Data Privacy Framework

1.    Introduction

XTIUM, INC. (“XTIUM”) is dedicated to protecting the privacy of our clients and their data. As a leading provider of cloud solutions and services, including Desktop as a Service (“DaaS”), Backup as a Service (“BaaS”), Unified Communications as a Service (“UCaaS”), and Call Center as a Service (“CCaaS”), we comply with the General Data Protection Regulation (“GDPR”), California Consumer Privacy Act (“CCPA”), California Privacy Rights Act (“CPRA”), Virginia Consumer Data Protection Act (“VCDPA”), and he EU-U.S. Data Privacy Framework (“DPF”). 
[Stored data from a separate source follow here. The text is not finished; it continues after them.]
-- ==== Sys2Proof/Machine/Flow.lean ====
section
/-! DEFINITION. The flow instructions of Table 5-8 (R136). -/

namespace Sys2Proof.Machine

/-- Whether an index lies in a loop's body. -/
def LoopRec.has (l : LoopRec) (pc : W64) : Bool :=
  decide (l.start.toNat ≤ pc.toNat) && decide (pc.toNat < l.start.toNat + l.len)

/-- Whether a taken branch from `pc` to `target` leaves the innermost active body that holds it (R136). -/
def Ctx.leavesBody (c : Ctx) (target : W64) : Bool :=
  match c.loops with
  | l :: _ => l.has c.pc && !l.has target
  | [] => false

/-- BR: a relative branch, checked against the innermost loop body. -/
def execBr (st : StallId) (cx : CtxId) (f : FmtC) (s : State) : Res :=
  let c := s.ctxOf st cx
  let target := c.pc + sx f.off
  .next (s.issue st cx 0x20 f.gn f.gp (unused f.s1 && f.x == 0) []
    (if c.leavesBody target then s.badProgram st cx 0x20 else s.tally st cx (fun x => x.jump target)))

/-- JR: a jump to the index in gS1; a JR through g31 may leave a body. -/
def execJr (st : StallId) (cx : CtxId) (f : FmtC) (s : State) : Res :=
  let c := s.ctxOf st cx
  let target := c.getG f.s1
  .next (s.issue st cx 0x21 f.gn f.gp (f.x == 0 && f.off == 0) (gs [f.s1])
    (if f.s1 ≠ 31 ∧ c.leavesBody target then s.badProgram st cx 0x21 else s.tally st cx (fun x => x.jump target)))

/-- CALL: g31 = the return index, and a relative branch that may leave a body. -/
def execCall (st : StallId) (cx : CtxId) (f : FmtC) (s : State) : Res :=
  let c := s.ctxOf st cx
  .next (s.issue st cx 0x22 f.gn f.gp (unused f.s1 && f.x == 0) (gs [31])
    (s.tally st cx (fun x => (x.setG 31 (c.pc + 1)).jump (c.pc + sx f.off))))

/-- Whether a loop may start at an instruction (R136): at most four active, a body of at least one instruction, within the body
of every active loop that holds the instruction. -/
def Ctx.mayLoop (c : Ctx) (len : Nat) : Bool :=
  decide (c.loops.length < 4) && decide (1 ≤ len)
    && c.loops.all (fun l => !l.has c.pc || decide (c.pc.toNat + 1 + len ≤ l.start.toNat + l.len))

/-- A loop of `count` runs over the `len` instructions that follow, or a skip of them. -/
def State.startLoop (s : State) (st cx op len : Nat) (count : W64) : State :=
  let c := s.ctxOf st cx
  if !c.mayLoop len then s.badProgram st cx op
  else if count = 0 then s.tally st cx (fun x => x.jump (c.pc + 1 + BitVec.ofNat 64 len))
  else s.tally st cx (fun x => { x with loops := { start := c.pc + 1, len := len, left := count } :: x.loops }.jump (c.pc + 1))

/-- LOOP: the count is gS1. -/
def execLoop (st : StallId) (cx : CtxId) (f : FmtC) (s : State) : Res :=
  .next (s.issue st cx 0x24 f.gn f.gp (f.off == 0) (gs [f.s1])
    (s.startLoop st cx 0x24 f.x.toNat ((s.ctxOf st cx).getG f.s1)))

/-- LOOPI: the count is OFF, unsigned. -/
def execLoopi (st : StallId) (cx : CtxId) (f : FmtC) (s : State) : Res :=
  .next (s.issue st cx 0x25 f.gn f.gp (unused f.s1) []
    (s.startLoop st cx 0x25 f.x.toNat (f.off.zeroExtend 64)))

/-- LBRK: leaves the innermost active loop and continues after its body. -/
def execLbrk (st : StallId) (cx : CtxId) (f : FmtC) (s : State) : Res :=
  .next (s.issue st cx 0x26 f.gn f.gp (unused f.s1 && f.x == 0 && f.off == 0) []
    (match (s.ctxOf st cx).loops with
     | l :: rest => s.tally st cx (fun x => { x with loops := rest }.jump (l.start + BitVec.ofNat 64 l.len))
     | [] => s.badProgram st cx 0x26))

/-- END: the context waits until its outstanding work completes (R123); INSTANCE_END then ends the instance. -/
def execEndInst (st : StallId) (cx : CtxId) (f : FmtC) (s : State) : Res :=
  .next (s.issue st cx 0x27 f.gn f.gp (unused f.s1 && f.x == 0 && f.off == 0) []
    (s.modCtx st cx (fun x => { x with wait := .ended })))

end Sys2Proof.Machine
end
2.    Scope of this Statement

This Privacy Policy applies to all personal data processed by XTIUM, including data received from individuals and clients in the European Union (“EU”), United Kingdom (“UK”), Switzerland, and the United States (“U.S.”).

3.    Key Definitions

Personal Data: Data about an identified or identifiable individual that is within the scope of the GDPR received by XTIUM from the EU, recorded in any form. 
Controller: An organization that determines the purposes and means of processing personal data. 
Processor: An agent acting on behalf of a controller

4.    Data Processing Roles

XTIUM acts as a data processor for UCaas and CCaaS services, handing data such as phone numbers, agent usernames, IP addresses, and email addresses. For DaaS, BaaS, and DRaaS services, XTIUM accesses personal data only when legally required. XTIUM is a controller for its EU/UK employee data, governed by a separate HR Privacy Policy.
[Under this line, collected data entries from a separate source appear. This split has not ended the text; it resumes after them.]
/-- A load with all its segments or units in: its tile arrives. -/
def State.loadDone (s : State) (st sp l : Nat) (t : TileLoad) (d : TDesc) (plain : Bool) : State :=
  let e := t.extent (s.splitOf st sp) (s.splitWidth st) d
  let len := d.colLen e.2.1 e.2.2
  let first := ((t.pairs[0]?).map (fun q => fieldAt q.2.2 4 4 - q.1)).getD 0
  s.tileArrives st sp l t d e.2.2 (e.1.map (fun n =>
    if d.colCount ≤ n then ([], [], [])
    else if plain then d.colFromUnits t.pairs n e.2.1 len
    else d.colFromPairs first t.pairs n e.2.1 len))

/-- A segment or unit given to a load; with the last one its tile arrives. -/
def State.loadGot (s : State) (st sp l : Nat) (t : TileLoad) (d : TDesc) (need : List Nat) (plain : Bool) (k : Kept') : State :=
  let t' := { t with pairs := t.pairs ++ [k] }
  let s1 := s.modLoad st sp t.num (fun _ => t')
  if need.all (fun n => t'.pairs.any (fun q => q.1 == n)) then s1.loadDone st sp l t' d plain else s1

/-- The next unit of a tile stream's decoded read. -/
def State.tileUnit (s : State) (st sp : Nat) : State :=
  match s.nextLoad st sp with
  | none => s
  | some (l, x, t, d) =>
    match s.pkSrc x.pitch d with
    | .unit n =>
      let seg := s.pkrSeg x.pitch n
      let e := t.extent (s.splitOf st sp) (s.splitWidth st) d
      let need := if seg then d.tileSegs e.1 e.2.1 e.2.2 else d.tileUnits e.1 e.2.1 e.2.2
      (match need.find? (fun u => !t.pairs.any (fun q => q.1 == u)) with
       | none => s
       | some u =>
         let r := t.reader l st sp true
         let first := (t.pairs[0]?).map (fun q => fieldAt q.2.2 4 4 - q.1)
         (match s.decodeUnit r x.pitch n (some x.csr.toNat) d u first with
          | .wait s' => s'
          | .err s' z => s'.rdErr r x.pitch z
          | .bad s' z => s'.rdErr r x.pitch z
          | .poisoned s' a => s'.rdPoison r a
          | .got s' g => s'.loadGot st sp l t d need (!seg) (u, g.elems, g.record)))
    | .refused | .stored => s.rdErr (t.reader l st sp true) x.pitch (.denied d.base false)
    | _ => s

/-- BLOCK_DECODE: a packed block of a channel (0 to 7) or of a split's tile stream (8 to 11) is checked and decoded. -/
def execBlockDecode (st : StallId) (eng : Fin 12) (s : State) : Res :=
  .next (if eng.val < 8 then s.chanUnit st eng else s.tileUnit st (eng - 8))

/-- ENT_DECODER_TABLE_LOAD: the decoder of a stall has loaded the table that its oldest waiting block names; it holds four. -/
def execEntDecoderTableLoad (st : StallId) (s : State) : Res :=
  let key := fun (u : EntUse) => (s.slotId u.pitch u.slot, s.slotGen u.pitch u.slot)
  .next (match s.mem.entUse.find? (fun u => u.stall == st.val && !u.building && !(s.stall st).entHeld.contains (key u)) with
    | none => s
    | some u => s.modStall st (fun x => { x with entHeld := (key u :: x.entHeld).take 4 }))

/-! ### The factor expander (R257 to R260) -/

/-- Fields of a factor-set header (Table 10-8). -/
structure LowrHead where
  rank : Nat
  base : Bool
  rnd : RMode
  ubase : Nat
  vbase : Nat
  /-- the base tensor as a descriptor -/
  b : TDesc

/-- A factor-set header checked against a descriptor (R258). -/
def lowrHead (h : List Byte) (d : TDesc) : Option LowrHead :=
  let f := fieldAt h
  let rank := f 9 1
  let flags := f 10 1
  let base := bit flags 0
  let k := f 16 4
  let n := f 20 4
  let ok := f 8 1 == 3 && decide (1 ≤ rank) && decide (rank ≤ 64) && decide (flags < 8) && zeroAt h 14 2 && zeroAt h 56 8
    && f 24 8 % 64 == 0 && f 32 8 % 64 == 0 && zeroAt h 30 2 && zeroAt h 38 2 && zeroAt h 46 2 && zeroAt h 54 2
    && f 0 4 == (k + n) * rank * 2 && f 4 4 == d.streamBytes
    && d.ndim == 2 && d.raxis == 0 && d.extent 0 == k && d.extent 1 == n
    && (if base then d.fmt.fam == .fb && f 11 1 == d.fmt.toCode && f 40 8 % 32 == 0
        else d.fmt == ⟨.plain, .bf16⟩ && zeroAt h 11 3 && zeroAt h 40 16)
  match ok, RMode.ofCode (bits flags 2 1) with
  | true, some rnd =>
    some { rank := rank, base := base, rnd := rnd, ubase := f 24 8, vbase := f 32 8,
           b := { d with base := f 40 8, sbase := f 48 8, tag := BitVec.ofNat 16 (f 12 2) } }
  | _, _ => none

/-- The piece of 64 rows, the last one shorter, that row `i` of a factor array of `n` rows lies in: its address and its bytes (R260). -/
def factorPiece (base rank n i : Nat) : Nat × Nat := (base + 2 * rank * 64 * (i / 64), 2 * rank * min 64 (n - 64 * (i / 64)))

/-- The bytes of row `i` of a factor array of `n` rows: out of a piece of 64 rows that the expander of a stall holds, else out of device
memory (R260). -/
def State.factorBytes (s : State) (st p : Nat) (csr : Option Nat) (base rank n i : Nat) : Except XErr (List FByte) :=
  let pc := factorPiece base rank n i
  match (s.stall st).factors.find? (fun e => e.1 == pc.1 && e.2.length == pc.2) with
  | some e => .ok (clean ((e.2.drop (2 * rank * (i % 64))).take (2 * rank)))
  | none => s.devFlags p csr (base + 2 * rank * i) (2 * rank)

/-- A row of factors: its values and its poison. -/
def State.factorRow (s : State) (st p : Nat) (csr : Option Nat) (base rank n i : Nat) : Except XErr (List FNum × Option Nat) :=
  match s.factorBytes st p csr base rank n i with
  | .error e => .error e
  | .ok fs => .ok ((chunksOf 2 (bare fs)).map (fun b => Elem.bf16.decode (leNat b)), firstFlag fs)

/-- Rows of a factor array of `n` rows, in order. -/
def State.factorRows (s : State) (st p : Nat) (csr : Option Nat) (base rank n : Nat) (rows : List Nat) :
    Except XErr (List (List FNum × Option Nat)) :=
  rows.foldl (fun (r : Except XErr (List (List FNum × Option Nat))) i => match r with
    | .error e => .error e
    | .ok l => (match s.factorRow st p csr base rank n i with
      | .ok x => .ok (l ++ [x])
      | .error e => .error e)) (.ok [])

/-- The base's pairs that a part of W needs, read and checked (R258, R185 to R187). A poisoned pair is kept as none. -/
def State.basePairs (s : State) (r : Reader) (p : Nat) (csr : Option Nat) (b : TDesc) (need : List Nat) :
    Except XErr (List (Nat × Option Seg)) :=
  need.foldl (fun (a : Except XErr (List (Nat × Option Seg))) n => match a with
    | .error e => .error e
    | .ok l =>
      match s.readPair p csr b.fmt.el b.base b.sbase n with
      | .stop (.poison _) => .ok (l ++ [(n, none)])
      | .stop x => (match x.err with
        | some e => .error e
        | none => .ok l)
      | .got g =>
        let first := ((l.findSome? (fun q => q.2.map (fun z => fieldAt z.trailer 4 4 - q.1)))).getD (fieldAt g.trailer 4 4 - n)
        (match g.fails b.fmt.el (b.want first n) with
         | some bad => .error (.own bad.1 (g.syndrome bad.2 r.engine) (segAddr b.base n) r.ukind r.uindex)
         | none => .ok (l ++ [(n, some ⟨g.elems, g.trailer, g.record⟩)]))) (.ok [])

/-- One element of W: its code, and whether NONFINITE is raised (R259). -/
def lowrElem (h : LowrHead) (d : TDesc) (seed : W64) (e : Nat) (u v : List FNum) (b : FNum) (c : Option Dy) : Nat × Bool :=
  let sum := (u.zip v).foldl (fun (a : FNum) x => a.add (x.1.mul x.2)) (.fin false 0 0)
  let x := sum.add b
  let odd := !b.isFin || u.any (fun y => !y.isFin) || v.any (fun y => !y.isFin)
  let put := fun (y : FNum) => d.fmt.el.encode h.rnd false (srBits seed d.tag e) y
  match c with
  | none => let r := put x; (r.1, r.2 || odd)
  | some c =>
    if c.m = 0 then (0, odd)
    else match x with
      | .fin neg m ex => let r := put (FNum.ofDy neg (Dy.ovr (FNum.toDy (.fin neg m ex)) c)); (r.1, r.2 || odd)
      | y => let r := put y; (r.1, r.2 || odd)

/-- A part of W expanded. -/
structure Expanded where
  /-- columns: codes with their poison, block scales, slab scales -/
  cols : List (List (Nat × Option Nat) × List Nat × List Half)
  pairs : List (Nat × Option Seg)
  nonfin : Bool

/-- Columns `ns` of W from reduction index `k0`, `len` of them, with every factor and base value that they need (R259). -/
def State.expand (s : State) (r : Reader) (p : Nat) (csr : Option Nat) (seed : W64) (h : LowrHead) (d : TDesc) (ns : List Nat)
    (k0 len : Nat) (need : List Nat) : Except XErr Expanded :=
  let el := d.fmt.el
  match s.factorRows r.stall p csr h.ubase h.rank (d.extent 0) ((List.range len).map (k0 + ·)),
      s.factorRows r.stall p csr h.vbase h.rank (d.extent 1) ns,
      (if h.base then s.basePairs r p csr h.b need else .ok []) with
  | .ok us, .ok vs, .ok ps =>
    let ks := keptOf ps
    let first := ((ps.findSome? (fun q => q.2.map (fun z => fieldAt z.trailer 4 4 - q.1)))).getD 0
    let cols := (ns.zip vs).map (fun nv =>
      let bcol : TileCol := if h.base then h.b.colFromPairs first ks nv.1 k0 len else ([], [], [])
      let segFlag := fun (i : Nat) =>
        if h.base then
          let n := (d.colAt nv.1 (k0 + i)) * el.width / 8 / 4096
          if (segAt ps n).isSome then none else some (segAddr h.b.base n)
        else none
      let es := (us.zipIdx).map (fun ui =>
        let i := ui.2
        let slab := (bcol.2.2[i / 32]?).getD 0
        let bs := (bcol.2.1[i / 32]?).getD 0
        let bv := if h.base then scaled el ((bcol.1[i]?).getD 0) bs slab else .fin false 0 0
        let c := if h.base then some (Dy.mul (ue5m3 bs) ((slabScale slab).getD Dy.zero)) else none
        let y := lowrElem h d seed (d.colAt nv.1 (k0 + i)) ui.1.1 nv.2.1 bv c
        ((y.1, (ui.1.2.orElse (fun _ => nv.2.2)).orElse (fun _ => segFlag i)), y.2))
      ((es.map (·.1), bcol.2.1, bcol.2.2), es.any (·.2)))
    if h.base && cols.any (fun c => c.1.2.2.any (fun z => (slabScale z).isNone)) then
      .error (.bad .badDescriptor d.base)
    else .ok { cols := cols.map (·.1), pairs := ps, nonfin := cols.any (·.2) }
  | .error e, _, _ => .error e
  | _, .error e, _ => .error e
  | _, _, .error e => .error e

/-- The expander's buffer after it has used pieces, least recently used last, 256 KiB in all (R260). -/
def usePieces (held used : List (Nat × List Byte)) : List (Nat × List Byte) :=
  let same := fun (x y : Nat × List Byte) => x.1 == y.1 && x.2.length == y.2.length
  ((used ++ held.filter (fun x => !used.any (same x))).foldl (fun (a : List (Nat × List Byte) × Nat) x =>
    if a.2 + x.2.length ≤ 262144 then (a.1 ++ [x], a.2 + x.2.length) else a) ([], 0)).1

/-- The pieces of U and V that rows lie in. -/
def LowrHead.pieces (h : LowrHead) (d : TDesc) (us vs : List Nat) : List (Nat × Nat) :=
  (us.map (factorPiece h.ubase h.rank (d.extent 0)) ++ vs.map (factorPiece h.vbase h.rank (d.extent 1))).eraseDups

/-- The state in which the expander of a stall holds the pieces that a launch `l` has used, its last user: those that it held as they
were, the others as they were read (R260). A piece that is poisoned is not kept. -/
def State.keepPieces (s : State) (st l p : Nat) (csr : Option Nat) (pcs : List (Nat × Nat)) : State :=
  let held := (s.stall st).factors
  let used := pcs.filterMap (fun pc => match held.find? (fun e => e.1 == pc.1 && e.2.length == pc.2) with
    | some e => some e
    | none => (match s.readDev p csr pc.1 pc.2 with
      | .ok bs => some (pc.1, bs)
      | _ => none))
  s.modStall st (fun y => { y with factors := usePieces y.factors used, factorsBy := some l })

/-- Whether the factors and the base lie outside every active region (R257). -/
def State.lowrOutside (s : State) (p : Nat) (h : LowrHead) (d : TDesc) : Bool :=
  !s.inRegion p h.ubase (2 * h.rank * d.extent 0) && !s.inRegion p h.vbase (2 * h.rank * d.extent 1)
    && !(h.base && h.b.fbRanges.any (fun x => s.inRegion p x.1 x.2))

/-- The factor-set header of a descriptor, read and checked. -/
def State.lowrRead (s : State) (r : Reader) (p : Nat) (csr : Option Nat) (d : TDesc) : Except XErr LowrHead :=
  match s.readDev p csr d.base 64 with
  | .ok h =>
    (match lowrHead h d with
     | some x =>
       if d.base % 64 ≠ 0 then .error (.own .badDescriptor (packSyndrome 5 r.engine d.tag.toNat 0 3) d.base 0x07 2)
       else if s.lowrOutside p x d then .ok x else .error (.denied x.ubase false)
     | none => .error (.own .badDescriptor (packSyndrome 5 r.engine d.tag.toNat 0 (fieldAt h 8 1)) d.base 0x07 2))
  | x => (match x.err with
    | some e => .error e
    | none => .error .fatal)

/-- A tile of a LOWR tensor expanded for a split. -/
def State.tileExpand (s : State) (st sp : Nat) : State :=
  match s.nextLoad st sp with
  | none => s
  | some (l, x, t, d) =>
    match s.pkSrc x.pitch d with
    | .lowr _ =>
      let r := t.reader l st sp true
      let csr := some x.csr.toNat
      (match s.lowrRead r x.pitch csr d with
       | .error e => s.rdErr r x.pitch e
       | .ok h =>
         let e := t.extent (s.splitOf st sp) (s.splitWidth st) d
         let len := d.colLen e.2.1 e.2.2
         let ns := e.1.filter (· < d.colCount)
         (match s.expand r x.pitch csr x.seed h d ns e.2.1 len (h.b.tileSegs ns e.2.1 e.2.2) with
          | .error z => s.rdErr r x.pitch z
          | .ok w =>
            match w.cols.findSome? (fun c => firstFlag c.1) with
            | some a => s.rdPoison r a
            | none =>
              let s1 := (s.raiseFlags st t.ctx false w.nonfin).keepPieces st l x.pitch csr (h.pieces d ((List.range len).map (e.2.1 + ·)) ns)
              s1.tileArrives st sp l t d e.2.2
                ((w.cols.map (fun c => (c.1.map (·.1), c.2.1, c.2.2))) ++ List.replicate (e.1.length - ns.length) ([], [], []))))
    | _ => s

/-- A whole LOWR tensor expanded for a channel's copy (R260). -/
def State.chanExpand (s : State) (st ch : Nat) : State :=
  match (s.chanOf st ch).actor? with
  | none => s
  | some x =>
    match s.launch? x.launch with
    | none => s
    | some l =>
      match TDesc.parse (s.stallsOf l.pitch) x.s1 with
      | none => s
      | some d =>
        (match x.kind, sideOf d x.srcHost, s.pkSrc l.pitch d, x.data with
         | .copy, .dev, .lowr _, none =>
           let r := x.reader st ch
           let csr := some l.csr.toNat
           s.onRows st ch x (match s.lowrRead r l.pitch csr d with
            | .error e => s.xferErr st ch x e
            | .ok h =>
              let ns := List.range (d.extent 1)
              (match s.expand r l.pitch csr l.seed h d ns 0 (d.extent 0) (List.range h.b.segments) with
               | .error e => s.xferErr st ch x e
               | .ok w =>
                 let codes := w.cols.flatMap (·.1)
                 let data : XData := if h.base then
                     let b := h.b.runsOfSegs w.pairs
                     .runs [codeFlags d.fmt.el.width codes, b[1]?.getD [], b[2]?.getD []]
                   else .codes codes
                 let s1 := (s.raiseFlags st x.ctx false w.nonfin).keepPieces st x.launch l.pitch csr (h.pieces d (List.range (d.extent 0)) ns)
                 s1.modXfer st ch x.serial (fun y => { y with data := some data })))
         | _, _, _, _ => s)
5.    Lawfulness of Processing

XTIUM processes data only to fulfill its contractual obligations, ensuring adherence to data minimization principles. This includes data necessary for providing XTIUM services, setup, and support. 

Types of Data Collected

UCaas and CCaaS Services:

• Phone Numbers
• Agent Usernames
• Agent IP Addresses
• Agent Email Addresses
• Call Recordings (with Customer consent)
  
  

DaaS, BaaS and DRaaS Services:

• Usernames
• Passwords
• Login Behavior into VMS

6. Purposes of Processing

XTIUM processes personal data for:

• Setting up and managing XTIUM Offerings
• Providing customer support and technical assistance
• Enhancing and improving XTIUM Offerings
  
  

7.    Data Retention

XTIUM adheres to data minimization and limits retention to what is necessary:

• UCaaS and CCaaS; Call Detail Records are retained for seven (7) years.
• DaaS, BaaS, and DRaaS; Personal data deletes immediately after support sessions. 
• General: Retention periods are based on service necessity, legal obligations, and business practices. 
  
  

8.    International Data Transfers & Data Privacy Framework Program

XTIUM complies with the EU-U.S. Data Privacy Framework (“DPF”), the UK Extension to the EU-U.S. DPF, and the Swiss-U.S. DPF. XTIUM adheres to the respective framework principles for data transferred from the EU, UK, and Switzerland o the U.S.. XTIUM’s commitment includes cooperating and complying with the advice of the panel established by the EU data protection authorities (DPAs), the UK Information Commissioner’s Office (ICO), and the Swiss Federal Data Protection and Information Commissioner (“FDPIC”) regarding unresolved complaints concerning XTIUM’s handling of personal data received in reliance on the EU-U.S. DPF, the UK Extension to the EU-U.S. DPF, and the Swiss-U.S. DPF. 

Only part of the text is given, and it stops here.